### TASK DATA
/-- The job of a copy ends: complete when every tile has landed; with its fault when every tile below the failed one has, and
none is in hand. -/
def settleCopy (s : State) (p : Nat) : State :=
  match (coreOf s p).copy with
  | none => s
  | some x =>
    match jobOf s x.job with
    | none => s
    | some j =>
      let idle := x.begun.all fun b => b.isNone
      match x.failed with
      | some (i, cause, addr) =>
        if idle && (List.range 4).all fun e => decide (x.next.getD e 0 ≥ i) then
          let s1 := raiseIrq (strRecord s p (i % 4) (if cause = 4 then 2 else 1) i (BitVec.ofNat 64 addr) 0 x.tag) (pgStr p) 0
          faultJob s1 x.job cause
        else s
      | none => if idle && (List.range 4).all fun e => decide (x.next.getD e 0 ≥ copyTiles j.words) then endJob s x.job 0 0 else s

/-- Addresses of a copy tile on one side. -/
def copyVas (words : List W64) (w i : Nat) : List Nat :=
  let (o, n) := copyTile words i
  (List.range n).map fun k => bits (words.getD w 0) 47 0 + o + k

/-- Engine `e` begins its next tile of the copy. -/
def startCopy (s : State) (p e : Nat) (x : Copy) (j : Job) : State :=
  let i := x.next.getD e 0
  let limit := match x.failed with | some f => min f.1 (copyTiles j.words) | none => copyTiles j.words
  if j.phase ≠ .running || (x.begun.getD e none).isSome || i ≥ limit then s
  else
    let fail (cause addr : Nat) : State :=
      settleCopy (updCore (xltRecord s { cause, kind := if cause = 4 then 2 else 1, level := 0, entry := 0 } false (unitReq s p) x.tag addr) p
        fun c => { c with copy := some { x with failed := some (i, cause, addr) } }) p
    match translateAll s p x.tag .r (copyVas j.words 4 i) [] with
    | .error f => fail f.1 f.2.2
    | .ok src =>
      match translateAll s p x.tag .w (copyVas j.words 5 i) [] with
      | .error f => fail f.1 f.2.2
      | .ok dst =>
        match firstPoison s src (copyVas j.words 4 i) with
        | some a =>
          let s1 := raiseIrq (strRecord s p e 3 i (BitVec.ofNat 64 a) 0 x.tag) (pgStr p) 1
          stopJob (journal s1 (pgStr p) 1 (natLe 8 a)) x.job false
        | none =>
          match sendRemotes s p (engSlot e) x.job 0x1000 0 (spokePages src) with
          | none => s
          | some s1 => match sendRemotes s1 p (engSlot e) x.job 0x1000 1 (spokePages dst) with
            | none => s
            | some s2 => updCore s2 p fun c => { c with copy := some { x with begun := x.begun.set e (some (src, dst)) } }

/-- Engine `e`'s tile of the copy lands. -/
def landCopy (s : State) (p e : Nat) (x : Copy) (j : Job) : State :=
  match x.begun.getD e none with
  | none => s
  | some (src, dst) =>
    let i := x.next.getD e 0
    let ps := copyPairs j.words src dst i
    let s1 := pmcCore (storeBytes s (ps.map fun y => (y.2, memByte s y.1))) p 0x30 ps.length
    settleCopy (updCore s1 p fun c =>
      { c with copy := some { x with begun := x.begun.set e none, next := x.next.set e (i + 4) } }) p

/-! ### The commands -/

/-- The tile in hand of a transfer begins. -/
def beginTile (s : State) (p e : Nat) (t : Transfer) (outcome : Nat) : State :=
  match tileCheck s p t with
  | .error (.fault cause kind addr) =>
    engineFault (xltRecord s { cause, kind, level := 0, entry := 0 } false (unitReq s p) t.tag addr) p e t cause kind addr
  | .error (.data kind addr) => engineDataError s p e t kind addr
  | .ok tr =>
    match sendRemotes s p (engSlot e) t.job 0x1000 (if dOp t.desc = 1 then 1 else 0) (spokePages tr) with
    | none => s
    | some s1 =>
      let s2 := if outcome = 1 then rbump s1 (pgStr p) 0x110 15 0 1 else s1
      updCore s2 p fun c => setEng c e (setFront (engOf c e) { t with
        started := true, trans := tr, outcome := max t.outcome outcome
        relFrame := BitVec.ofNat 32 (posFrame (sourcePos s (dCsrc t.desc))) })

### EXERCISE DETAILS
Look above for the line that contains "let s1 := raiseIrq (strRecord s p (i". Starting there, transcribe every line exactly until you have copied the line that contains "let fail (cause".

### ANSWER BELOW
          let s1 := raiseIrq (strRecord s p (i % 4) (if cause = 4 then 2 else 1) i (BitVec.ofNat 64 addr) 0 x.tag) (pgStr p) 0
          faultJob s1 x.job cause
        else s
      | none => if idle && (List.range 4).all fun e => decide (x.next.getD e 0 ≥ copyTiles j.words) then endJob s x.job 0 0 else s

/-- Addresses of a copy tile on one side. -/
def copyVas (words : List W64) (w i : Nat) : List Nat :=
  let (o, n) := copyTile words i
  (List.range n).map fun k => bits (words.getD w 0) 47 0 + o + k

/-- Engine `e` begins its next tile of the copy. -/
def startCopy (s : State) (p e : Nat) (x : Copy) (j : Job) : State :=
  let i := x.next.getD e 0
  let limit := match x.failed with | some f => min f.1 (copyTiles j.words) | none => copyTiles j.words
  if j.phase ≠ .running || (x.begun.getD e none).isSome || i ≥ limit then s
  else
    let fail (cause addr : Nat) : State :=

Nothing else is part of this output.